Part 4: Snakemake profiles for DeepThought
Series: An Introduction To Using DeepThought For Bioinformatics
Please note: Mike posted a much better and more detailed profile explanation. You should use that!
Please note: much of this information was distilled from this great blog post about snakemake profiles
That post has more information and details and you should take some time to read it and the associated post about running snakemake on the cluster. However, this will get you started on deepthought.

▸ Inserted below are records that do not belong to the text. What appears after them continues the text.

/-- The addresses of a group. -/
def groupRange (g : Nat) : Nat × Nat :=
  if g / 16 = 1 then (0x10100 + 0x40 * (g % 16), 0x10140 + 0x40 * (g % 16)) else (g / 16 * 0x10000, (g / 16 + 1) * 0x10000)

/-- A register write staged in the group and not committed (R500). -/
def stagedOpen (s : State) (g : Nat) : Bool :=
  let r := groupRange g
  (s.staged.any fun p => decide (r.1 ≤ p.1) && decide (p.1 < r.2) && ((p.2 ^^^ s.reg p.1) &&& rwsMask p.1) != 0) ||
  (s.regs.any fun p => decide (r.1 ≤ p.1) && decide (p.1 < r.2) && ((s.stgd p.1 ^^^ p.2) &&& rwsMask p.1) != 0) ||
  (g == 0x100 && s.lan.seeds != s.lan.seedsStg)

/-- Overwrite the staged values of a group with its active ones (R500). -/
def groupRestage (g : Nat) (s : State) : State :=
  let s := s.restage (groupRange g).1 (groupRange g).2
  if g = 0x100 then { s with lan := { s.lan with seedsStg := s.lan.seeds } } else s

/-- Put one shadow word's RWS bits into the active and the staged values. -/
def shadowPut (p : Nat × Word × Word) (s : State) : State :=
  if p.1 ≥ seedShadow then
    let L := (p.1 - seedShadow) / 8
    let old := mapGet 0 s.lan.seeds L
    let v := if (p.1 - seedShadow) % 8 = 0 then old / 2 ^ 32 * 2 ^ 32 + p.2.2.toNat else p.2.2.toNat * 2 ^ 32 + old % 2 ^ 32
    { s with lan := { s.lan with seeds := mapSet 0 s.lan.seeds L v, seedsStg := mapSet 0 s.lan.seedsStg L v } }
  else
    let m := shadowRws p
    if m = 0 then s
    else (s.setReg p.1 ((s.reg p.1 &&& ~~~m) ||| (p.2.2 &&& m))).setStg p.1 ((s.stgd p.1 &&& ~~~m) ||| (p.2.2 &&& m))

/-- The groups of the shadow formed by R500 and taken together. -/
def formGroups (sh : List (Nat × Word × Word)) (s : State) : State :=
  sh.foldl (fun s p => shadowPut p s) ((shadowGroups sh).foldl (fun s g => groupRestage g s) s)

/-! ## Plain fields -/

/-- A register write of an RW field that belongs to no group, with what it does (R52, R459). -/
def rwWrite (p : Nat × Word × Word) (s : State) : State :=
  let m := p.2.1 &&& (match rowAt p.1 with | none => 0 | some r => accMask r (· == .rw))
  if m = 0 ∨ p.1 ≥ seedShadow then s
  else
    let w := (s.reg p.1 &&& ~~~m) ||| (p.2.2 &&& m)
    if p.1 = 0x10000 then timeCtrlWrite w s
    else if p.1 = 0xC0010 then fspRateWrite 0 (getBits w 2 0) s
    else if p.1 = 0xC0014 then fspRateWrite 1 (getBits w 2 0) s
    else s.setReg p.1 w

/-! ## The check -/

/-- A failing check: block ID, ERR_CODE, and the state in which its page shows the reason (R543). -/
structure ApplyFail where
  block : Nat
  code : Nat
  state : State

/-- The checks of one group's chapter on the groups formed together, `at_` the domain and the trigger of a scheduled APPLY. The page of the
rule that fails shows COMMIT_ERR and ERR_CODE. -/
def groupFail (old new : State) (at_ : Option (Nat × Nat)) (g : Nat) : Option ApplyFail :=
  let b := g / 16
  let lan (e : Nat × Nat) : ApplyFail := ⟨0x10, e.1, ((old.setF Reg.LAN_STATUS_COMMIT_ERR 1).setF Reg.LAN_STATUS_ERR_CODE e.1).setF Reg.LAN_STATUS_ERR_JOB e.2⟩
  let mnt (c : Nat) : ApplyFail := ⟨0x11, c, (old.setF Reg.MNT_STATUS_COMMIT_ERR 1).setF Reg.MNT_STATUS_ERR_CODE c⟩
  if b = 0x03 then
    let c := fltErr new
    if c = 0 then none else some ⟨b, c, (old.setF Reg.FLT_STATUS_COMMIT_ERR 1).setF Reg.FLT_STATUS_ERR_CODE c⟩
  else if b = 0x04 then
    (pmrBadWord new).map fun p => ⟨b, p.2.2, (((old.setF Reg.PMR_STATUS_COMMIT_ERR 1).setF Reg.PMR_STATUS_ERR_CODE p.2.2).setF
      Reg.PMR_STATUS_ERR_BANK p.1).setF Reg.PMR_STATUS_ERR_CTR p.2.1⟩
  else if b = 0x05 then
    let c := pairErr old new
    if c = 0 then none else some ⟨b, c, (old.setF Reg.PAIR_STATUS_COMMIT_ERR 1).setF Reg.PAIR_STATUS_ERR_CODE c⟩
  else if b = 0x0C then
    let c := memGroupErr new
    if c = 0 then none else some ⟨b, c, (old.setF Reg.MEM_STATUS_COMMIT_ERR 1).setF Reg.MEM_STATUS_ERR_CODE c⟩
  else if b = 0x0E then
    let c := lensErr old new
    if c = 0 then none else some ⟨b, c, (old.setF Reg.LENS_STATUS_COMMIT_ERR 1).setF Reg.LENS_STATUS_ERR_CODE c⟩
  else if b = 0x0F then
    let c := stgErr old new at_
    let l := lanErr old new
    if c ≠ 0 then some ⟨b, c, (old.setF Reg.STG_STATUS_COMMIT_ERR 1).setF Reg.STG_STATUS_ERR_CODE c⟩
    else if l.1 ≠ 0 then let x := lan l; some { x with state := x.state.setF Reg.STG_STATUS_COMMIT_ERR 1 } else none
  else if b = 0x10 then
    let l := lanErr old new
    let d := dumpErrs new
    if l.1 ≠ 0 then some (lan l)
    else if d ≠ 0 then let x := mnt d; some { x with state := x.state.setF Reg.LAN_STATUS_COMMIT_ERR 1 } else none
  else if b = 0x11 then
    let c := mntErr old new
    if c = 0 then none else some (mnt c)
  else if b = 0x12 then
    let c := canErr old new at_
    if c = 0 then none else some ⟨b, c, (old.setF Reg.CAN_STATUS_COMMIT_ERR 1).setF Reg.CAN_STATUS_ERR_CODE c⟩
  else if b = 0x13 then
    (egrErr new).map fun e => ⟨b, 0, (old.setF Reg.EGR_STATUS_COMMIT_ERR 1).setF Reg.EGR_STATUS_ERR_ENTRY e⟩
  else if 0x20 ≤ b ∧ b ≤ 0x2F then
    let gg := b - 0x20
    let e := lnkErr new gg
    if e.1 ≠ 0 then
      some ⟨b, e.1, ((old.setF (Reg.LNK_GRP_STATUS_COMMIT_ERR gg) 1).setF (Reg.LNK_GRP_STATUS_ERR_CODE gg) e.1).setF
        (Reg.LNK_GRP_STATUS_ERR_LANE gg) e.2⟩
    else
      (lnkUser new gg).map fun u =>
        let err := if u.1 = 0x13 then Reg.EGR_STATUS_COMMIT_ERR else if u.1 = 0x11 then Reg.MNT_STATUS_COMMIT_ERR else Reg.CAN_STATUS_COMMIT_ERR
        ⟨u.1, if u.1 = 0x13 then 0 else u.2, lnkUserMark u ((old.setF (Reg.LNK_GRP_STATUS_COMMIT_ERR gg) 1).setF err 1)⟩
  else none

/-- A group takes effect; `s` holds every group formed. -/
def groupTrans (old : State) (at_ : Option (Nat × Nat)) (g : Nat) (s : State) : State :=
  let b := g / 16
  if b = 0x01 then sdCommit (g % 16) s
  else if b = 0x05 then pairTrans old s
  else if b = 0x0E then lensTrans old at_ s
  else if b = 0x0F then stgTrans old at_ s
  else if b = 0x10 then lanTrans old s
  else if b = 0x11 then geoRegs s
  else if b = 0x12 then canTrans old at_ s
  else if b = 0x13 then egrTrans old at_ s
  else if 0x20 ≤ b ∧ b ≤ 0x2F then lnkTrans (b - 0x20) old s
  else if 0x40 ≤ b ∧ b ≤ 0x7F then lmpTrans (b - 0x40) old s
  else s

/-- The APPLY check of a shadow (R543). -/
def applyFail (sh : List (Nat × Word × Word)) (at_ : Option (Nat × Nat)) (s : State) : Option ApplyFail :=
  let new := formGroups sh s
  (shadowGroups sh).findSome? fun g => groupFail s new at_ g

/-- Every changed group takes effect in ascending block ID, and the plain fields with them (R500, R544); what names the page of a
power-gated block has no effect (R166, R315, R349, R390). -/
def applyTake (sh : List (Nat × Word × Word)) (at_ : Option (Nat × Nat)) (s : State) : State :=
  let sh := sh.filter fun p => p.1 ≥ seedShadow || !pageGated s (p.1 / 0x10000)
  let gs := shadowGroups sh
  let lost := (gs.filter fun g => stagedOpen s g).length
  let new := gs.foldl (fun x g => groupTrans s at_ g x) (formGroups sh s)
  let new := new.incF ⟨0x70014, 31, 0⟩ lost
  sh.foldl (fun s p => rwWrite p s) new

/-! ## Parameter sets -/

def State.pset (s : State) (n : Nat) : PSet := mapGet PSet.reset s.dict.psets n

def State.putPset (s : State) (n : Nat) (p : PSet) : State :=
  { s with dict := { s.dict with psets := mapSet PSet.reset s.dict.psets n p } }

/-- A shadow word of index 0x4240 is one of all 64 lamps (R248). -/
def fanOut (p : Nat × Word × Word) : List (Nat × Word × Word) :=
  if p.1 / 0x10000 = 0x80 then (List.range 64).map fun n => (p.1 - 0x400000 + n * 0x10000, p.2) else [p]

/-- The shadow of one entry of a set. -/
def entryShadow (e : Nat × List Byte) : List (Nat × Word × Word) :=
  match objRow (e.1 / 256) (e.1 % 256) with
  | none => []
  | some r => (objShadow r (e.1 / 256 - r.ix) (e.1 % 256 - r.el) e.2).flatMap fanOut

def setShadow (p : PSet) : List (Nat × Word × Word) := p.entries.flatMap entryShadow

/-- The entry of a set that reaches a group, for pset_error. -/
def entryOf (p : PSet) (block : Nat) : Nat :=
  ((p.entries.find? fun e => (shadowGroups (entryShadow e)).any fun g => g / 16 == block).map Prod.fst).getD
    ((p.entries.head?.map Prod.fst).getD 0)

/-- The log entry of an APPLY outcome (R565). `status`: as the response gives it. -/
def logApply (n : Nat) (slot trigger : Nat) (sched rej : Bool) (entries block code status origin session : Nat) (s : State) : State :=
  logPut (logCtrl 2 origin session (n + 4 * b2n sched + 8 * b2n rej + slot * 2 ^ 16)) trigger
    (entries + block * 2 ^ 16 + code * 2 ^ 24 + status * 2 ^ 28) s

/-- An APPLY of set n that is refused before its check, or whose slot is not armed: `block`, the page concerned (R564, R565). -/
def logRefusal (n slot trigger : Nat) (sched : Bool) (block status origin session : Nat) (s : State) : State :=
  logApply n slot trigger sched true (s.pset n).entries.length block 0 status origin session s

/-- The rejection of R543 of set n. -/
def applyReject (n : Nat) (fl : ApplyFail) (slot trigger : Nat) (sched : Bool) (origin session : Nat) : State :=
  let s := fl.state
  let p := s.pset n
  let e := entryOf p fl.block
  let s := s.putPset n { p with state := 3, shadow := [],
                                error := e / 256 + e % 256 * 2 ^ 16 + 0x0A * 2 ^ 24 + fl.block * 2 ^ 32 + fl.code * 2 ^ 40 }
  logApply n slot trigger sched true p.entries.length fl.block fl.code 0x0A origin session (raise (fev FK.DICT_APPLY_REJECT 0x00 0 0) s)

/-- The dictionary's own effects of a held object: test_enable at 0 ends an injection (R622); a static address is in use at once
(R568). -/
def heldEffect (k : Nat) (v : List Byte) (s : State) : State :=
  if k = 0x800010 ∧ v.all (· == 0) then injectEnd s
  else if k = 0x100002 ∧ objNat s 0x100001 1 = 0 then setObj 0x100007 v s
  else if k = 0x100001 ∧ ofLe v = 0 then setObj 0x100007 (leBytes 4 (objNat s 0x100002 0)) s
  else s

/-- A held object of default d takes the value v. -/
def heldPut (k : Nat) (d v : List Byte) (s : State) : State := heldEffect k v (setObj k (if v = d then [] else v) s)

/-- The objects of a set that no register holds take their values, and persistent ones are journaled. -/
def applyObjects (p : PSet) (s : State) : State :=
  p.entries.foldl (fun s e =>
    match objRow (e.1 / 256) (e.1 % 256) with
    | none => s
    | some r =>
      let s := match r.home with | .held d => heldPut e.1 d e.2 s | _ => s
      if r.persist then journalPut e.1 e.2 s else s) s

/-- A set takes effect and becomes EMPTY (R544, R547). -/
def applySet (n : Nat) (sh : List (Nat × Word × Word)) (at_ : Option (Nat × Nat)) (slot trigger : Nat) (sched : Bool)
    (origin session : Nat) (s : State) : State :=
  let p := s.pset n
  let s := applyObjects p (applyTake sh at_ s)
  logApply n slot trigger sched false p.entries.length 0 0 0 origin session (s.putPset n { PSet.reset with error := p.error })

/-- An APPLY_SET occurrence executes (R547). A set that no scheduled APPLY armed for the slot has nothing to apply.
(DEDUCED, log 85.) -/
def applySlot (slot : Nat) (starved : Bool) (s : State) : State :=
  if slotState s slot ≠ 2 then s
  else
    let n := slotTarget s slot % 4
    let p := s.pset n
    let T := slotWhen s slot
    let at_ := if slotDom s slot = 0 then none else some (slotDom s slot - 1, T)
    let s' :=
      if p.state ≠ 2 ∨ p.slot ≠ slot then s
      else
        match applyFail p.shadow at_ s with
        | some fl => applyReject n fl slot T true 2 0
        | none => applySet n p.shadow at_ slot T true 2 0 s
    endDone slot starved s'

/-- An ARMED parameter set belongs to a slot that waits for its first occurrence (R548). -/
def psetQuiet (s : State) (n : Nat) : Bool :=
  !((s.pset n).state == 2 && (slotState s (s.pset n).slot == 0 || (slotRun s (s.pset n).slot).occ != 0))

/-- The trigger in the words of a slot. -/
def slotWords (s : State) (slot : Nat) : Nat :=
  (s.reg (Reg.SLOT_TRIG_LO slot).key).toNat + 2 ^ 32 * (s.reg (Reg.SLOT_TRIG_HI slot).key).toNat

/-- A set whose APPLY_SET occurrence was cancelled or rejected returns to OPEN (R548), and the outcome is logged with the status REJECTED
(R564). -/
def psetSettleOne (n : Nat) (s : State) : State :=
  if psetQuiet s n then s
  else
    let p := s.pset n
    (logRefusal n p.slot (slotWords s p.slot) true 0x02 0x06 2 0 s).putPset n { p with state := 1, shadow := [] }

def psetSettle (s : State) : State := psetSettleOne 3 (psetSettleOne 2 (psetSettleOne 1 (psetSettleOne 0 s)))

/-! ## COUNTER_SNAPSHOT -/

/-- A COUNTER_SNAPSHOT occurrence executes (R661): the staging set counters are copied and a snapshot is triggered. -/
def snapSlot (slot : Nat) (starved : Bool) (s : State) : State :=
  if slotState s slot ≠ 2 then s
  else
    let s := (List.range 4).foldl (fun s j =>
      (List.range 36).foldl (fun s i => s.setReg (0xF0C00 + 0x100 * j + 4 * i) (s.reg (0xF0800 + 0x100 * j + 4 * i))) s) s
    let r := snapTrigger 4 (slotDom s slot) slot (slotTrig s slot) 0 (slotArg s slot % 2 == 1) s
    endDone slot starved (if r.2 then raise (fev FK.PMR_SNAP_OVERRUN 0x04 0 0) r.1 else r.1)

/-- The actions compared at the ingest stage (X, FX) or the Lens input (F): APPLY_SET and COUNTER_SNAPSHOT. -/
def ingestAction (slot : Nat) (s : State) : State :=
  if slotAct s slot = 3 then applySlot slot false s else if slotAct s slot = 7 then snapSlot slot false s else s

/-- Run the due APPLY_SET and COUNTER_SNAPSHOT occurrences of a domain code at a count (R69, R72). -/
def ingestDue (dom cnt : Nat) (s : State) : State :=
  runDue dom cnt (fun a _ => a == 3 || a == 7) ingestAction s

end Sys2Proof.Machine
end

Why make a snakemake profile? A profile will allow us to define a default set of rules (e.g. memory requirements, number of CPUs, and total time to run) and then we can override those rules on a rule-by-rule basis in our
snakefile
.
Making a profile
We start by making a directory for our profile:
mkdir -p ~/.config/snakemake/slurm
and then create a file in there with some simple rules: vi ~/.config/snakemake/slurm/config.yaml
the file contents are:
jobs: 100
cluster: "sbatch -t {resources.time_min} --mem={resources.mem_mb} -c {resources.cpus} -o logs_slurm/{rule}_{jobid}.out -e logs_slurm/{rule}_{jobid}.err "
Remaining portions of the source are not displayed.